The files are located here: http://sourceforge.net/projects/lxdm/files/lxdm 0.3.0/

The file in question is lxcom.c.


----------



## cpm@ (Dec 2, 2012)

j0hnny said:
			
		

> Ok we now know what the problem is. The Linuxism in LXDM that is stopping it from compiling is:
> 
> ifdef ret=setsockopt(self_server_fd,SOL_SOCKET,SO_PASSCRED,&on,sizeof(on));
> 
> SO_PASSCRED is the Linuxism. I can't figure out how to solve it so I suppose if anyone else has the time maybe dabble in it and try to sort it.



Someone, trying to install lxdm-0.4.1 have raised the issue.


----------



## j0hnny (Dec 2, 2012)

Ok a patch was made: https://docs.google.com/open?id=0B0bCrZVQ_98OaV9lckNCcWg5LTA

try it and see if it works. I don't have FreeBSD right now so I can't test it out.


----------



## jwele (Dec 3, 2012)

Whole lot of genius in this thread. Thanks for the help with LXDM, much appreciated. Will set up Virtual Machine tonight to test it out.


----------



## sremick (Dec 19, 2012)

cpu82 said:
			
		

> Someone, trying to install lxdm-0.4.1 have raised the issue.
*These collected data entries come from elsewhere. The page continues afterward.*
-- ==== Sys2Proof/Tests/Slice0.lean ====
section
/-! SUPPORT. The tests: ill-formed terms that the check refuses, words written out from the spec's encodings, small steps with results
from the spec's examples and rules, and for every statement with hypotheses states and operands that meet them. -/

namespace Sys2Proof.Tests

set_option maxRecDepth 100000
set_option Elab.async false

open Sys2Proof Sys2Proof.Machine

/-! ### A small machine -/

/-- Guard K7 or P7, no wait. -/
def tH : Hdr := ⟨false, 7, false⟩
/-- Fields of a long word, all zero but the type. -/
def tL : LongF := { a := 0, d := 0, sc := 0, mo := 0, sat := false, rm := 0, ty := 6, c := 0, b := 0, x := 0 }
def tSR : SRF := { i := false, b := 3, a := 2, d := 4 }
/-- 64 S registers from a list of numbered values. -/
def regs64 (l : List (Nat × DWord)) : List DWord := (List.range 64).map (fun r => ((l.find? (fun q => q.1 == r)).map (·.2)).getD 0)
/-- A live lane: V[r] holds 16·lane + r, predicates as given. -/
def tLane (p : BitVec 8) (l : Nat) : Lane := { live := true, v := (List.range 16).map (fun r => BitVec.ofNat 32 (16 * l + r)), p := p, popidx := BitVec.ofNat 32 l }
def tSplit : Split := { pc := 0x10000#54, mask := 0xFFFF#64 }
/-- A group of sixteen lanes with one split. -/
def tGroup (regs : List (Nat × DWord)) : Group :=
  { uid := 3, grid := 1, team := 2, vregs := 16, lanes := (List.range 16).map (tLane 0), s := regs64 regs, k := 0x02#8, splits := [tSplit] }
def tPart : Partition := { block := (List.range 19).map (fun i => if i = 0 then 3#64 else if i = 5 then 0xFFFF#64 else if i = 14 then 1#64 else 0#64) }
/-- The first megabyte of HBM, mapped where it lies, for the TLB of one owner. -/
def tTlb (owner : Nat) : TlbEntry :=
  { owner := owner, part := 0, asid := 0, ptroot := 0, vbase := 0, size := 2 ^ 20, pbase := 0, r := true, w := true, x := true, u := true, cp := 0, bgeo := 0,
    efmt := 0, ptype := 0, tunid := 0, leaf1 := 0xFFF000, leaf2 := 0xFFF008, src := [], dirty := true }
def tTeam : Team := { uid := 2, grid := 1, scratch := 65536, acc := 65536 }
def tGrid : Grid := { uid := 1, vregs := 16, scratch := 65536, acc := 65536, nextTeam := 1, dieAlloc := 65536 }
/-- A running device on which one group of partition 0 is resident, its split 0 issuing. -/
def tS (g : Group) : State :=
  { boot := .running, parts := tPart :: List.replicate 15 {}, groups := [g], teams := [tTeam], grids := [tGrid], tlb := [tTlb 0, tTlb 192, tTlb 1024],
    actor := .split ⟨3, 0⟩, uid := 10, clock := 1000000 }
def tCtx : Ctx := { core := 0, part := 0, asid := 0, ptroot := 0, sup := false, wkey := 0, grid := some 1, team := some 2 }
def tProg : Program :=
  { serial := 7, ctx := tCtx, group := 3, flight := 5, notify := false, lxrbase := 0x40000, packet := none, x := List.replicate 16 0, pc := 0x8000, loops := [],
    d := List.replicate 4 (List.replicate 8 0), state := .running, src := [0, 0, 0, 0] }
/-- The same device, with a program on an engine of its core, executing. -/
def tE (p : Program) : State := { tS (tGroup []) with engines := [⟨0, 0, 8, [p], []⟩], actor := .engine ⟨0, 0⟩ }
def tSteep : Steep := { part := 0, slot := 1, code := [0x15], budget := 256, windows := [some ⟨0x3000, true, 8, 64⟩, none, none, none] }
def tRun : SteepRun :=
  { id := 4, ref := ⟨0, 2, 5, 0⟩, steep := tSteep, second := false, q := List.replicate 16 0, pc := 0, count := 0, loops := [], pkt := List.replicate 8 0, emits := [],
    waitv := none }
/-- The same device, with a steep run executing. -/
def tQ (x : SteepRun) : State := { tS (tGroup []) with runs := [x], actor := .steep 4 }
/-- The next state, where there is one. -/
def after (o : Host.Outcome State Fault Refusal) : State := match o with | .next t => t | _ => State.reset
/-- The group of the small machine after an instruction. -/
def ran (i : Instr) (g : Group) : Group := (((after (exec i (tS g))).group? 3).getD g)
That really reads confusingly as it contradicts itself, due to bad grammar. Unless I'm incorrect, I see two instances where "can" should really be "can't". I worry the bad and confusing writing will cause it to be passed over.


----------



## cpm@ (Dec 20, 2012)

sremick said:
			
		

> That really reads confusingly as it contradicts itself, due to bad grammar. Unless I'm incorrect, I see two instances where "can" should really be "can't". I worry the bad and confusing writing will cause it to be passed over.
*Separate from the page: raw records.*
-- ==== Sys2Proof/Machine/HostAgent.lean ====
section
/-! DEFINITION. The host's steps (60_exceptions.md R170, 70_reset_and_hazards.md R190): the first of its pending actions. -/

namespace Sys2Proof.Machine

/-- The host after one poll of `WAIT`: the action stays pending while BUSY = 1 and is over when BUSY = 0 (30_encoding.md R78). -/
def afterPoll (rest : List HostAction) (s : State) : State := if s.busy then s else withHost rest s

/-- One poll of `WAIT`: a legal read of STATUS; the action ends when the read returns BUSY = 0 (30_encoding.md R78). -/
def pollStatus (s : State) (rest : List HostAction) : Result :=
  busAccess (.read 0x10 4) (afterPoll rest s)

/-- A `RD` names the data it is about to return (30_encoding.md R78). -/
def nameRead (reg : WindowReg) (x : String) (s : State) : State :=
  nameResult (some x) (.word (readWindow (regOffset reg).val s)) s

/-- `RD reg -> x`: a legal read of the register, its data named (30_encoding.md R78). -/
def readAs (reg : WindowReg) (x : String) (s : State) : Result := busAccess (.read (regOffset reg) 4) (nameRead reg x s)

/-- `WR reg, x`: a legal write to the register of the value the name stands for (30_encoding.md R78). -/
def writeNamed (reg : WindowReg) (x : String) (s : State) : Result :=
  busAccess (.write (regOffset reg) 4 (namedWord x s)) s

/-- `TAKE k -> x` begins: the name has no bits yet, and the beats are to be taken one by one (30_encoding.md R78; log 14). -/
def startTake (k : Count) (x : String) (rest : List HostAction) (s : State) : State :=
  nameResult (some x) (.bits []) (withHost (List.replicate (countOf k s) (.take (some x)) ++ rest) s)

/-- Waiting for one beat: a beat on offer transfers, its bit joins the bits named `x`, and the action ends; with no beat on
offer the host goes on waiting (10_state.md R33, 30_encoding.md R78; log 14). -/
def takeBeat (s : State) (x : Option String) (rest : List HostAction) : State :=
  match s.pnOut with
  | some b => progress (transferBeat b (nameResult x (.bits (bitsSoFar x s ++ [b])) (withHost rest s)))
  | none => s

/-- Driving `rst_n`: low resets and holds the block, the rising edge resets and releases it; high on high is no edge
(70_reset_and_hazards.md R180; log 7). -/
def driveRstN (level : Bool) (s : State) : State :=
  if level && s.rstN then s else hardwareReset level s

/-- The host's turn: it performs the first of its pending actions; with none pending nothing happens. -/
def hostTurn (s : State) : Result :=
  match s.host with
  | [] => .next s
  | .access a :: rest => busAccess a (withHost rest s)
  | .readAs reg x :: rest => readAs reg x (withHost rest s)
  | .writeNamed reg x :: rest => writeNamed reg x (withHost rest s)
  | .waitIdle :: rest => pollStatus s rest
  | .takeCount k x :: rest => .next (startTake k x rest s)
  | .take x :: rest => .next (takeBeat s x rest)
  | .rstN level :: rest => .next (driveRstN level (withHost rest s))

end Sys2Proof.Machine
end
About porting status will be better wait a new report. Linuxism is the worst obstacle to build and if can't be build is nonportable.

A better case against linuxism is that portability encourages modularity, which is good for reasons far beyond portability. Having to do some things in a different module because they can't be done the same way on all systems encourages you to separate concerns, which leads to code that's easier to reason about and, therefore, less likely to be buggy.


----------



## j0hnny (Dec 20, 2012)

I mean I'm sure it COULD be ported but if it can't, someone could at least devise a special version or alternative for BSD. Still I can't see where there may be a problem. If Gnome 3 is on its way to being ported to BSD (or may already be for all I know) then LXDM shouldn't be too much of a problem.


----------